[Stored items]
-- ==== Sys2Proof/WellFormed.lean ====
section
/-! DEFINITION. Well-formed commands: the units that a command names exist (spec/01_organisation.md R17). -/

namespace Sys2Proof

/-- A slice, or the partition or stack controller of its number. -/
def ixSlice (k : Nat) : Bool := decide (k < 12)
/-- A partition. -/
def ixPart (k : Nat) : Bool := decide (k < 12)
/-- A Verb. -/
def ixVerb (v : Nat) : Bool := decide (v < 96)
/-- An Inflector. -/
def ixInflector (n : Nat) : Bool := decide (n < 24)
/-- A Particle. -/
def ixParticle (p : Nat) : Bool := decide (p < 48)
/-- A port: Y0 to Y11, M0, M1. -/
def ixPort (p : Nat) : Bool := decide (p < 14)
/-- Where packets come in: a port, or 14, the device itself. -/
def ixIngress (p : Nat) : Bool := decide (p < 15)
/-- A function of the host port. -/
def ixFunction (f : Nat) : Bool := decide (f < 13)
/-- A domain that has a set point. -/
def ixDomain (d : Nat) : Bool := decide (d < 41)
/-- An origin of setup writes (R558): PF, a VF, management or JTAG. -/
def ixOrigin (o : Nat) : Bool := o == 1 || o == 3 || o == 4 || (o % 16 == 2 && decide (1 ≤ o / 16) && decide (o / 16 ≤ 12))

/-- Does a command name units that exist (DESIGN CHOICE, assumption log 3). -/
def wellFormed : Instr → Bool
  | .dispatcherAccept lp queue => decide (queue < 4) && decide (lp < 6144)
  | .compoundPlacement _ => true
  | .tileNop _ => true
  | .ldAcc _ => true
  | .zero _ => true
  | .mma _ => true
  | .stageBufferFill verb _ => ixVerb verb
  | .verbStep verb _ _ => ixVerb verb
  | .treeComb _ _ => true
  | .accAdd _ _ => true
  | .cvt _ => true
  | .qnt _ => true
  | .tileSt _ => true
  | .hist _ => true
  | .chkStat _ => true
  | .chkInject _ => true
  | .csig _ => true
  | .cwait _ _ => true
  | .cwaitMet _ => true
  | .cwaitTimeout _ _ => true
  | .tileFence _ => true
  | .tnsRd _ _ => true
  | .perfRd _ => true
  | .continuationCount => true
  | .programCompletion _ => true
  | .programAbort _ => true
  | .prtPush p _ => ixParticle p
  | .heldPushEntry p => ixParticle p
  | .prtQctlFlush p _ => ixParticle p
  | .prtAbort p _ => ixParticle p
  | .prtWait p _ _ => ixParticle p
  | .prtWaitMet p => ixParticle p
  | .prtWaitTimeout p _ => ixParticle p
  | .prtTimecmpMatch p _ => ixParticle p
  | .csignal p _ => ixParticle p
  | .rv64Instruction p _ => ixParticle p
  | .atomicAccess p _ => ixParticle p
  | .counterCsrRead p _ _ _ => ixParticle p
  | .pvxcfgWrite p _ => ixParticle p
  | .pvxSetvl p _ => ixParticle p
  | .pvxAdd p _ => ixParticle p
  | .pvxSub p _ => ixParticle p
  | .pvxMul p _ => ixParticle p
  | .pvxMulh p _ => ixParticle p
  | .pvxMulhu p _ => ixParticle p
  | .pvxAnd p _ => ixParticle p
  | .pvxOr p _ => ixParticle p
  | .pvxXor p _ => ixParticle p
  | .pvxSll p _ => ixParticle p
  | .pvxSrl p _ => ixParticle p
  | .pvxSra p _ => ixParticle p
  | .pvxMin p _ => ixParticle p
  | .pvxMax p _ => ixParticle p
  | .pvxMinu p _ => ixParticle p
  | .pvxMaxu p _ => ixParticle p
  | .pvxMerge p _ => ixParticle p
  | .pvxFadd p _ => ixParticle p
  | .pvxFsub p _ => ixParticle p
  | .pvxFmul p _ => ixParticle p
  | .pvxFdiv p _ => ixParticle p
  | .pvxFma p _ => ixParticle p
  | .pvxFmin p _ => ixParticle p
  | .pvxFmax p _ => ixParticle p
  | .pvxFsqrt p _ => ixParticle p
  | .pvxFcvtFI p _ => ixParticle p
  | .pvxFcvtIF p _ => ixParticle p
  | .pvxFcvtNarrow p _ => ixParticle p
  | .pvxFcvtWiden p _ => ixParticle p
  | .pvxWmul p _ => ixParticle p
  | .pvxWmulu p _ => ixParticle p
  | .pvxWmacc p _ => ixParticle p
  | .pvxFwmul p _ => ixParticle p
  | .pvxFwmacc p _ => ixParticle p
  | .pvxDot4 p _ => ixParticle p
  | .pvxDot4u p _ => ixParticle p
  | .pvxDot2bf p _ => ixParticle p
  | .pvxCmpeq p _ => ixParticle p
  | .pvxCmplt p _ => ixParticle p
  | .pvxCmpltu p _ => ixParticle p
  | .pvxFcmpeq p _ => ixParticle p
  | .pvxFcmplt p _ => ixParticle p
  | .pvxFcmple p _ => ixParticle p
  | .pvxRedsum p _ => ixParticle p
  | .pvxRedmax p _ => ixParticle p
  | .pvxRedmin p _ => ixParticle p
  | .pvxFredsum p _ => ixParticle p
  | .pvxFredmax p _ => ixParticle p
  | .pvxFredmin p _ => ixParticle p
  | .pvxMand p _ => ixParticle p
  | .pvxMor p _ => ixParticle p
  | .pvxMxor p _ => ixParticle p
  | .pvxMandn p _ => ixParticle p
  | .pvxMnot p _ => ixParticle p
  | .pvxMset p _ => ixParticle p
  | .pvxMcount p _ => ixParticle p
  | .pvxMfirst p _ => ixParticle p
  | .pvxMvX p _ => ixParticle p
  | .pvxMvF p _ => ixParticle p
  | .pvxBcastX p _ => ixParticle p
  | .pvxBcastF p _ => ixParticle p
  | .pvxMvV p _ => ixParticle p
  | .pvxIota p _ => ixParticle p
  | .pvxSlidedn p _ => ixParticle p
  | .pvxSlideup p _ => ixParticle p
  | .pvxLoad p _ => ixParticle p
  | .pvxStridedLoad p _ => ixParticle p
  | .pvxIndexedLoad p _ => ixParticle p
  | .pvxStore p _ => ixParticle p
  | .pvxStridedStore p _ => ixParticle p
  | .pvxIndexedStore p _ => ixParticle p
  | .overlayModeChange p => ixParticle p
  | .particleMismatch p => ixParticle p
  | .infGroup _ _ => true
  | .infNop inf => ixInflector inf
  | .infLd inf => ixInflector inf
  | .infLdi inf => ixInflector inf
  | .infSt inf => ixInflector inf
  | .infSti inf => ixInflector inf
  | .infLdk inf => ixInflector inf
  | .infMov inf => ixInflector inf
  | .infLane inf => ixInflector inf
  | .infFadd inf => ixInflector inf
  | .infFsub inf => ixInflector inf
  | .infFmul inf => ixInflector inf
  | .infFdiv inf => ixInflector inf
  | .infFma inf => ixInflector inf
  | .infFsqrt inf => ixInflector inf
  | .infRsqrt inf => ixInflector inf
  | .infFmin inf => ixInflector inf
  | .infFmax inf => ixInflector inf
  | .infFabs inf => ixInflector inf
  | .infFneg inf => ixInflector inf
  | .infExp2 inf => ixInflector inf
  | .infLog2 inf => ixInflector inf
  | .infExp inf => ixInflector inf
  | .infLog inf => ixInflector inf
  | .infTanh inf => ixInflector inf
  | .infSigmoid inf => ixInflector inf
  | .infGelu inf => ixInflector inf
  | .infSilu inf => ixInflector inf
  | .infSoftplus inf => ixInflector inf
  | .infSin inf => ixInflector inf
  | .infCos inf => ixInflector inf
  | .infFcmplt inf => ixInflector inf
  | .infFcmple inf => ixInflector inf
  | .infFcmpeq inf => ixInflector inf
  | .infFisnan inf => ixInflector inf
  | .infSel inf => ixInflector inf
  | .infFtoi inf => ixInflector inf
  | .infItof inf => ixInflector inf
  | .infIadd inf => ixInflector inf
  | .infIsub inf => ixInflector inf
  | .infImul inf => ixInflector inf
  | .infAnd inf => ixInflector inf
  | .infOr inf => ixInflector inf
  | .infXor inf => ixInflector inf
  | .infShl inf => ixInflector inf
  | .infShr inf => ixInflector inf
  | .infSar inf => ixInflector inf
  | .infIcmplt inf => ixInflector inf
  | .infIcmpeq inf => ixInflector inf
  | .infUnpack inf => ixInflector inf
  | .infPack inf => ixInflector inf
  | .infShfl inf => ixInflector inf
  | .infRed inf => ixInflector inf
  | .infSmax inf => ixInflector inf
  | .infSmin inf => ixInflector inf
  | .infScnt inf => ixInflector inf
  | .infSor inf => ixInflector inf
  | .solveCg _ => true
  | .solveBicgstab _ => true
  | .solveGmres _ => true
  | .solveLu _ => true
  | .solveCholesky _ => true
  | .solveQr _ => true
  | .outerIteration _ => true
  | .innerIteration _ _ => true
  | .solveDeadlineMatch _ _ => true
  | .assembleStencil _ => true
  | .assembleElements _ => true
  | .colourBoundary _ => true
  | .assembleMeasure _ => true
  | .assembleAdj _ => true
  | .placementEpochEnd k _ _ => ixPart k
  | .mapSwitch _ _ => true
  | .quantumExpiry k _ => ixPart k
  | .contextIdleSwitch k _ => ixPart k
  | .acceptanceStop k _ => ixPart k
  | .contextSave k _ => ixPart k
  | .contextRestore k _ => ixPart k
  | .conjSignal _ => true
  | .conjReset _ => true
  | .conjArm _ => true
  | .conjDisarm _ => true
  | .conjRead _ => true
  | .comparatorMatch _ _ _ => true
  | .ppsEdge _ _ _ => true
  | .missingMeasurement _ => true
  | .ppsAbsence _ => true
  | .tsyncRequestSend _ _ => true
  | .tsyncRequest p _ _ _ _ => ixPort p
  | .tsyncResponse p _ _ _ _ => ixPort p
  | .stackTemperatureReading k _ _ => ixPart k
  | .stackOnline k _ _ => ixPart k
  | .pseudoChannelGrant k pc _ _ _ _ _ => ixPart k && decide (pc < 64)
  | .rowRemap k => ixPart k
  | .patrolScrub k _ _ => ixPart k
  | .refresh k => ixPart k
  | .hbmTgStart k => ixPart k
  | .hbmTgStop k => ixPart k
  | .trafficGeneratorRunEnd k _ _ => ixPart k
  | .idleBeat p _ _ => ixPort p
  | .linkctl p _ _ _ => ixPort p
  | .linkctlSend p _ => ixPort p
  | .replayStart p _ _ => ixPort p
  | .replayTimeout p _ => ixPort p
  | .linkState p _ _ _ _ _ => ixPort p
  | .linkTrainingComplete p _ _ => ixPort p
  | .linkLossWaitExpiry p _ => ixPort p
  | .portRetrain p => ixPort p
  | .signalPacket p _ _ => ixIngress p
  | .writeAck p _ _ => ixIngress p
  | .readPacket p _ _ _ => ixIngress p
  | .abortPacket p _ _ => ixIngress p
  | .undeliverablePacket p _ _ => ixIngress p
  | .collectiveFree p _ _ => ixIngress p
  | .collectiveDone p _ _ _ => ixIngress p
  | .collectiveClose p _ _ _ => ixIngress p
  | .dataWrite p _ _ => ixIngress p
  | .dataReadResp p _ _ => ixIngress p
  | .dataReduce p _ _ _ => ixIngress p
  | .egressCommit e _ => ixPort e
  | .requestCancel e _ => ixPort e
  | .circuitEntryWrite org port cid _ => ixOrigin org && ixPort port && decide (cid < 256)
  | .partCktEntryWrite org k _ => ixOrigin org && ixPart k
  | .collectiveSetup _ => true
  | .collectiveLaunch _ _ => true
  | .collectiveBind _ => true
  | .collectiveUnbind _ => true
  | .collectiveAbort _ => true
  | .collectiveRelease _ => true
  | .collectiveRoute _ => true
  | .segmentSend _ _ _ _ _ => true
  | .collectiveTimeout _ _ _ => true
  | .hashLaneChunk _ _ => true
  | .inputAccepted _ _ => true
  | .stepCommitOpen _ => true
  | .glossOpen _ => true
  | .stepCommitSetup _ => true
  | .stepCommitCommit _ _ => true
  | .stepDecision _ _ => true
  | .viewExchange _ _ => true
  | .retentionRelease _ _ => true
  | .deferrableStart _ => true
  | .copyPlain _ _ => true
  | .copyOffload _ _ => true
  | .copyPrefetch _ _ => true
  | .copyTopk _ => true
  | .copySign _ => true
  | .copyExpandTopk _ => true
  | .copyExpandSign _ => true
  | .snapshotDigest _ => true
  | .snapshotFinal _ => true
  | .snapshotExport _ _ => true
  | .launchCreate _ _ => true
  | .launchProgram _ => true
  | .launchEnd _ _ => true
  | .wait _ _ => true
  | .waitComplete _ => true
  | .waitTimeout _ _ => true
  | .fence _ => true
  | .fenceRelease _ => true
  | .maintStartStress _ _ _ => true
  | .maintStartCalibrate _ _ _ => true
  | .maintStartScrub _ _ => true
  | .maintStartStackTest _ _ _ => true
  | .maintStartUnitTest _ _ => true
  | .maintEnd _ _ => true
  | .activityEnd _ _ _ _ _ _ _ => true
  | .sqDoorbell _ k q _ _ => ixPart k && decide (q < 16)
  | .cqDoorbell _ k m _ _ => ixPart k && decide (m < 4)
  | .eqDoorbell _ k _ _ => ixPart k
  | .ringFetch k q => ixPart k && decide (q < 16)
  | .fetchCompletion k q _ => ixPart k && decide (q < 16)
  | .slotReread k q _ => ixPart k && decide (q < 16)
  | .descriptorAccept k q _ => ixPart k && decide (q < 16)
  | .descriptorCompletion _ => true
  | .sqFlush k q => ixPart k && decide (q < 16)
  | .ringEnable k ring => ixPart k && decide (ring < 21)
  | .memoryWindowRead _ _ _ => true
  | .memoryWindowWrite _ _ _ _ => true
  | .atomicopReceived _ => true
  | .busMasterEnableClear fn => ixFunction fn
  | .busMasterEnableSet fn => ixFunction fn
  | .functionLevelReset fn _ => ixFunction fn
  | .hostCompletion _ _ _ _ _ _ _ => true
  | .completionTimeout _ => true
  | .translationWalk k _ _ _ _ => ixPart k
  | .xlatInvalidate k => ixPart k
  | .xlatInvalidateDone k => ixPart k
  | .partForm k _ => ixPart k
  | .partitionActive k _ _ _ => ixPart k
  | .partTeardown k _ => ixPart k
  | .wipe k _ => ixPart k
  | .partKeyWrite org k j _ => ixOrigin org && ixPart k && decide (j < 8)
  | .lifecycleSubmit => true
  | .lifecycleDecision _ => true
  | .firmwareStageGo => true
  | .firmwareStagingDone _ => true
  | .commitSvn => true
  | .audAckWrite org _ => ixOrigin org
  | .setPointUpdate _ _ _ => true
  | .powerEstimate _ _ _ _ => true
  | .pmbusCorrection _ _ => true
  | .pmbusAlert _ => true
  | .junctionSensorRead _ _ => true
  | .railMonitorSample dom _ _ _ _ => ixDomain dom
  | .dipEventEnd _ => true
  | .railReset rail => decide (rail < 41) || (decide (0x42 ≤ rail) && decide (rail ≤ 0x48)) || rail == 0xFF
  | .dipRaiseExpiry dom _ => ixDomain dom
  | .recordRevalidation sl kind _ _ _ => ixSlice sl && decide (kind < 3)
  | .pwrSleep _ => true
  | .idleSleep _ => true
  | .ellipsisEntered _ => true
  | .pwrWake _ => true
  | .wakeComplete _ _ _ => true
  | .lockstepMismatch => true
  | .quickTest sl u _ _ => ixSlice sl && decide (u < 18)
  | .scheduledStress sl _ => ixSlice sl
  | .latentScrub _ _ _ _ => true
  | .noUnit _ _ => true
  | .reportResend _ => true
  | .correctedReport _ _ => true
  | .rasRptAckWrite org _ => ixOrigin org
  | .pairingEnable => true
  | .pairLayout p _ _ _ => ixPort p
  | .initialViewCopy => true
  | .pairCommit p _ _ => ixPort p
  | .pairCommitAck p _ _ => ixPort p
  | .pairCmpword p _ _ => ixPort p
  | .pairFailover p _ _ => ixPort p
  | .pairEnd p _ _ => ixPort p
  | .partnerLost _ => true
  | .promote => true
  | .powerOnReset => true
  | .coldRstNAssert => true
  | .synResetCold => true
  | .bootRelease _ _ => true
  | .bootClocks => true
  | .bootRom _ => true
  | .bootFwInit _ => true
  | .bootFabricTest _ _ => true
  | .bootSlices _ _ _ => true
  | .bootStacks _ _ _ => true
  | .bootWipe _ => true
  | .bootReady _ => true
  | .perstNAssert => true
  | .perstNRelease => true
  | .testReset => true
  | .extest _ _ => true
  | .idcode => true
  | .samplePreload _ _ => true
  | .setupacc _ => true
  | .bypass => true
  | .i3cWrite4 _ _ => true
  | .i3cWrite8 _ _ => true
  | .i3cRead4 _ => true
  | .i3cRead8 _ => true
  | .i3cPrivateRead => true
  | .setdasa _ _ => true
  | .entdaa _ => true
  | .setupRegisterWrite fn _ _ _ => ixFunction fn
  | .linkLost p => ixPort p
  | .railEnFall => true
  | .vfEnable _ _ => true
  | .d3hotEntry fn => ixFunction fn

end Sys2Proof
end

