/-- R265: a PVX load whose active elements all pass their checks loads them in increasing order; a store whose elements all pass stores them in
increasing order; and where the first active element of a store fails outside device virtual space, its exception is taken with nothing stored. Loads
are stated of local memory. Where the rules leave a point open it rests on the model's reading or choice in assumption log 22, 27 and 28. -/
def Obligations.PvxMemoryResults : Prop :=
  (∀ s p hit raw w len s₁ kind i, (kind, i) ∈ [(0, Instr.pvxLoad p hit), (1, .pvxStridedLoad p hit), (2, .pvxIndexedLoad p hit)] →
    prtRuns s p hit (.pvx (128 + kind)) raw w len s₁ → pvxOn (coreOf s₁ p) = true →
    let c := coreOf s₁ p
    let v := vmEnv s₁ p w len
    vmBad v kind false = false → pvxClean s₁ p (vmUses c v kind false) (if kind = 1 then [v.r1, v.r2] else [v.r1]) [] →
    (∀ e, e ∈ vActs c v → vmTrap s₁ v (vmAddr c v kind e) .load = none ∧ regionOf (vmAddr c v kind e) = .local_ ∧
      memPoison c.lmem (vmAddr c v kind e) (v.sew / 8) = false) →
    ∃ t, exec i s = .next t ∧ (coreOf t p).pc = BitVec.ofNat 64 v.nx ∧ (coreOf t p).x = c.x ∧ t.spm = s.spm ∧ t.hbm = s.hbm ∧
      ∀ e, e < v.n → vEl (coreOf t p) v.vd v.sew e =
        if vAct c v e then leNat (memBytes c.lmem (vmAddr c v kind e) (v.sew / 8)) else if v.z then 0 else vEl c v.vd v.sew e) ∧
  (∀ s p hit raw w len s₁ kind i, (kind, i) ∈ [(0, Instr.pvxStore p hit), (1, .pvxStridedStore p hit), (2, .pvxIndexedStore p hit)] →
    prtRuns s p hit (.pvx (132 + kind)) raw w len s₁ → pvxOn (coreOf s₁ p) = true →
    let c := coreOf s₁ p
    let v := vmEnv s₁ p w len
    vmBad v kind true = false → pvxClean s₁ p (vmUses c v kind true) (if kind = 1 then [v.r1, v.r2] else [v.r1]) [] →
    (∀ e, e ∈ vActs c v → vmTrap s₁ v (vmAddr c v kind e) .store = none) →
    (∀ e, e ∈ vActs c v → (memStore s₁ p (vmAddr c v kind e) (natLe (v.sew / 8) (vEl c v.vd v.sew e))).isSome = true) →
    exec i s = .next { retire ((vActs c v).foldl (fun s e =>
      (memStore s p (vmAddr c v kind e) (natLe (v.sew / 8) (vEl c v.vd v.sew e))).getD s) s₁) p v.nx with pending := s.pending }) ∧
  (∀ s p hit raw w len s₁ e es tr, prtRuns s p hit (.pvx 132) raw w len s₁ → pvxOn (coreOf s₁ p) = true →
    let c := coreOf s₁ p
    let v := vmEnv s₁ p w len
    vmBad v 0 true = false → pvxClean s₁ p (vmUses c v 0 true) [v.r1] [] → vActs c v = e :: es → vmTrap s₁ v (vmAddr c v 0 e) .store = some tr →
    regionOf (vmAddr c v 0 e) ≠ .dvs → ∃ t, exec (.pvxStore p hit) s = .next t ∧ t.spm = s.spm ∧ t.hbm = s.hbm ∧ (coreOf t p).csr.mcause = BitVec.ofNat 64 tr.code ∧
      (coreOf t p).lmem = (coreOf s p).lmem)

/-! ### The Inflector (chapter 06) -/

/-- R178, R179, R174: a micro-operation writes its result to DST in every active lane and no other register, and goes on to the next one; neither
memory nor any Conjunction changes. R179: UNPACK and PACK of a field inside the register give their result as the other micro-operations do; a field
that runs past bit 63 in an active lane refuses the program with FORMAT at the micro-operation. -/
def Obligations.InflectorLaneResults : Prop :=
  (∀ s inf op i f e, inf < 24 → (op, i, f) ∈ infOps inf → infEnv s inf op = some e → e.pos + 1 < e.run.ucount →
    e.run.lanes.length = 32 → (∀ l ∈ e.run.lanes, l.length = 16) →
    ∃ t r, exec i s = .next t ∧ mapFind t.infRuns e.id = some r ∧ r.upos = some (e.pos + 1) ∧ r.group = e.run.group ∧
      (∀ l k, l < 32 → k < 16 → laneReg { e with run := r } l k =
        if k = uDST e.word then (if laneOn e l then (f e l).1 else {}) else laneReg e l k) ∧
      t = { s with infRuns := t.infRuns, regs := t.regs }) ∧
  ((∀ s inf op i f e, inf < 24 → (op, i, f) ∈ infFields inf → infEnv s inf op = some e → e.pos + 1 < e.run.ucount →
    e.run.lanes.length = 32 → (∀ l ∈ e.run.lanes, l.length = 16) →
    (∀ l, l < 32 → laneOn e l = true → (rB e l).v % 64 + uAUX e.word ≤ 64) →
    ∃ t r, exec i s = .next t ∧ mapFind t.infRuns e.id = some r ∧ r.upos = some (e.pos + 1) ∧
      (∀ l k, l < 32 → k < 16 → laneReg { e with run := r } l k =
        if k = uDST e.word then (if laneOn e l then (f e l ((rB e l).v % 64) (uAUX e.word)).1 else {}) else laneReg e l k) ∧
      t = { s with infRuns := t.infRuns, regs := t.regs }) ∧
  (∀ s inf op i f e l, inf < 24 → (op, i, f) ∈ infFields inf → infEnv s inf op = some e → l < 32 → laneOn e l = true →
    64 < (rB e l).v % 64 + uAUX e.word →
    ∃ t p, exec i s = .next t ∧ progOf t e.id = some p ∧ p.ended = some ⟨stFORMAT, e.pos, 0⟩ ∧ mapFind t.infUnits inf = none ∧
      t.spm = s.spm ∧ t.hbm = s.hbm))

/-- R178, R182, R186: NOP goes on; a summary operation changes its cell by the offers of the active lanes that hold no poison; RED presents the
active lanes, in increasing order, to its channel; and ST and STI of an element program write what R181 gives and go on. R173, R174, R197, R201: a
lane group of a program that runs on an Inflector enters with its registers at +0; the last micro-operation of the last group ends the program with
OK, or POISONED where POISON_SEEN is set, and frees the Inflector. Where the rules leave a point open it rests on the model's reading or choice in
assumption log 34. -/
def Obligations.InflectorOtherResults : Prop :=
  ((∀ s inf e, inf < 24 → infEnv s inf 0x00 = some e → e.pos + 1 < e.run.ucount →
    ∃ t r, exec (.infNop inf) s = .next t ∧ mapFind t.infRuns e.id = some r ∧ r = { e.run with upos := some (e.pos + 1) } ∧ t.spm = s.spm) ∧
  (∀ s inf op i e, inf < 24 → (op, i) ∈ [(0x39, Instr.infSmax inf), (0x3A, .infSmin inf), (0x3B, .infScnt inf), (0x3C, .infSor inf)] →
    infEnv s inf op = some e → e.pos + 1 < e.run.ucount →
    ∃ t r, exec i s = .next t ∧ mapFind t.infRuns e.id = some r ∧ r.upos = some (e.pos + 1) ∧ r.lanes = e.run.lanes ∧ t.spm = s.spm ∧
      r.cells = e.run.cells.set (uAUX e.word % 8) ((((List.range 32).filter (laneOn e)).map (rA e)).foldl
        (fun c a => if a.poison then c else cellOffer e op c a) (e.run.cells.getD (uAUX e.word % 8) 0))) ∧
  (∀ s inf e c, inf < 24 → infEnv s inf 0x38 = some e → e.run.chans[uAUX e.word % 2]? = some c →
    exec (.infRed inf) s = .next { infNext ((List.range 32).foldl (fun s l =>
      if laneOn e l then redLane s inf e (uAUX e.word % 2) c l else s) s) inf e with pending := s.pending }) ∧
  (∀ s inf e x, inf < 24 → infEnv s inf 0x03 = some e → e.run.kernel = false → e.run.outs[uAUX e.word % 2]? = some x →
    (∀ l, l < 32 → laneOn e l = true → expOk (streamExp s e.cid x (mapPos x (laneIx e l))) = true) →
    let vs := (List.range 32).map fun l => if laneOn e l then
      (({ x := fVal e (rA e l), tan := (List.range e.run.tang).map (fTan e (rA e l)), poison := (rA e l).poison } : StVal), rdFlags e [rA e l])
      else ({ x := numZero }, 0)
    exec (.infSt inf) s = .next { infNext ((if tdScaled x.d then storeBlock else storePlain)
      (infFlags s inf e.id (vs.foldl (fun a v => a ||| v.2) 0)) inf e (uAUX e.word % 2) x (vs.map (·.1))) inf e with pending := s.pending }) ∧
  (∀ s inf e x, inf < 24 → infEnv s inf 0x04 = some e → e.run.kernel = false → e.run.outs[uAUX e.word % 2]? = some x →
    (∀ l, l < 32 → laneOn e l = true → expOk (streamExp s e.cid x (mapPos x (laneIx e l))) = true) →
    let vs := (List.range 32).map fun l => if laneOn e l then
      ({ x := numInt (sext 64 (rA e l).v), raw := if x.raw then some (rA e l).v else none, poison := (rA e l).poison } : StVal)
      else { x := numZero }
    exec (.infSti inf) s = .next { infNext ((if tdScaled x.d then storeBlock else storePlain) (infFlags s inf e.id 0) inf e
      (uAUX e.word % 2) x vs) inf e with pending := s.pending })) ∧
  ((∀ s prog p r u, progOf s prog = some p → mapFind s.infRuns prog = some r → p.unit = some u → p.ended = none → r.upos = none →
    ctxRunning s p.cid = true → p.abort = false → (runOf s p.cid).st = .running → r.kernel = false →
    (∀ x l, x ∈ r.ins → l < 32 → 32 * r.group + l < r.length → expOk (streamExp s p.cid x (mapPos x (32 * r.group + l))) = true) →
    ∃ t q, exec (.infGroup prog false) s = .next t ∧ mapFind t.infRuns prog = some q ∧ q.upos = some 0 ∧ q.group = r.group ∧
      q.lanes = List.replicate 32 (List.replicate 16 { tan := List.replicate r.tang 0 })) ∧
  (∀ s inf e p, inf < 24 → infEnv s inf 0x00 = some e → e.run.ucount ≤ e.pos + 1 → e.run.length ≤ 32 * (e.run.group + 1) →
    progOf s e.id = some p → ∃ t q, exec (.infNop inf) s = .next t ∧ progOf t e.id = some q ∧
      q.ended = some ⟨if bit e.run.flags 6 then stPOISONED else stOK, e.run.ucount, 0⟩ ∧ mapFind t.infUnits inf = none))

* [BRIEF]
Nothing but the lines from the top of the entries above through the line with "def ixParticle (p" should be set down, each exactly as written.

* [YOUR SOLUTION]
-- ==== Sys2Proof/WellFormed.lean ====
section
/-! DEFINITION. Well-formed commands: the units that a command names exist (spec/01_organisation.md R17). -/

namespace Sys2Proof

/-- A slice, or the partition or stack controller of its number. -/
def ixSlice (k : Nat) : Bool := decide (k < 12)
/-- A partition. -/
def ixPart (k : Nat) : Bool := decide (k < 12)
/-- A Verb. -/
def ixVerb (v : Nat) : Bool := decide (v < 96)
/-- An Inflector. -/
def ixInflector (n : Nat) : Bool := decide (n < 24)
/-- A Particle. -/
def ixParticle (p : Nat) : Bool := decide (p < 48)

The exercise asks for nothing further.